Today many large companies are just storing their history data and never or do not know how to process the data to be useful. Confused to start where the history data can provide valuable information may be one of the causes.
If previously friends did not know what Data Mining is, you should first read “What is Data Mining?“ before reading further.
Ever heard of the term CRISP-DM?
CRISP-DM stands for Cross-Industry Standard Process Model for Data Mining, first developed in 1996. CRISP-DM describes the data mining process which is divided into six stages.
This process is one of the goals to find interesting and meaningful patterns in the data. As well as involving several disciplines, namely Statistics, Machine Learning, Artificial Intelligence, Pattern Recognition, and Data Mining.
One of the advantages of using this process is to explain the most common steps in the processes.

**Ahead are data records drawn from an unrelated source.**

-- ==== Sys2Proof/Syntax.lean ====
section
/-! DEFINITION. The commands of the block: one constructor per row of the opcode map, 30_encoding.md
R86. A constructor carries what the command's operands say (R82, R88); the must-be-0 bits of CMD
(R81) are not part of a command: a word that sets one is rejected where it is decoded. -/

namespace Sys2Proof

/-- A command with its operands (R86). DLEN and PLEN are the lengths of the byte sequences. -/
inductive Instr where
  /-- 0x01 SQ.WRAP, A = n, B = zero (40_sequence.md R110). -/
  | sqWrap (a b : U64)
  /-- 0x02 SQ.UNWRAP, A = raw, B = zero, C = checkpoint (R111). -/
  | sqUnwrap (a b c : U64)
  /-- 0x10 BS.PUSH, SEL, DATA (41_bytestream.md R135). -/
  | bsPush (sel : Sel) (data : List Byte)
  /-- 0x11 BS.CLOSE, SEL (R136). -/
  | bsClose (sel : Sel)
  /-- 0x12 BS.SETERR, SEL (R137). -/
  | bsSeterr (sel : Sel)
  /-- 0x13 BS.PEEK, SEL (R133). -/
  | bsPeek (sel : Sel)
  /-- 0x14 BS.POP, SEL, A = n (R138). -/
  | bsPop (sel : Sel) (n : U64)
  /-- 0x20 RA.INSERT, LAST, A = first_index, DATA (42_reassembler.md R160). -/
  | raInsert (last : Bool) (first : U64) (data : List Byte)
  /-- 0x30 RX.RECV, SD (43_receiver.md R190). -/
  | rxRecv (sd : Sd)
  /-- 0x31 RX.SEND (R195). -/
  | rxSend
  /-- 0x40 TX.PUSH (44_sender.md R210). -/
  | txPush
  /-- 0x41 TX.RECV, SD (R217). -/
  | txRecv (sd : Sd)
  /-- 0x42 TX.TICK, A = ms (R224). -/
  | txTick (ms : U64)
  /-- 0x43 TX.EMPTY (R226). -/
  | txEmpty
  /-- 0x50 PR.RECV, SD (45_peer.md R251). -/
  | prRecv (sd : Sd)
  /-- 0x51 PR.PUSH (R256). -/
  | prPush
  /-- 0x52 PR.TICK, A = ms (R257). -/
  | prTick (ms : U64)
  /-- 0x70 RDREG, A = register address (46_register_access.md R280). -/
  | rdreg (addr : U64)
  deriving DecidableEq, Repr

end Sys2Proof
end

This process also involves managers and practitioners simultaneously. Where managers in general provide direction for the main project objectives to be carried out, data availability and models to be used. While practitioners will work in accordance with their fields in every process that exists, the practitioner can also consist of various disciplines, from mathematics, statistics, or informatics engineering.
The CRISP-DM stages are:
1. Business Understanding
Broadly speaking to define the project. This is the first stage in CRISP-DM and includes a vital part of the project and during the work in the next process. At this stage requires knowledge of business objects, how to build or obtain data, and how to match modeling goals to business goals so that the best models can be built.
2. Data Understanding
Broadly speaking to examine the data, so that it can identify problems in the data. This stage provides an analytical foundation for a project by making summary and identifying potential problems in the data. This stage must also be done carefully and not in a hurry, such as in data visualization, which sometimes the insight is very difficult to get linked to the data summary. If there is a problem at this stage that has not been answered, it will interfere at the modeling stage. Summaries or summary of data can be useful to confirm whether the data is distributed as expected, or reveal unexpected irregularities that need to be addressed in the next stage, namely Data Preparation Problems in the data usually such as missing values, outliers, spike distributions, bimodal distributions must be identified and measured so that they can be corrected in the Data Preparation.
3. Data Preparation
Broadly speaking to fix problems in data, then create derived variables.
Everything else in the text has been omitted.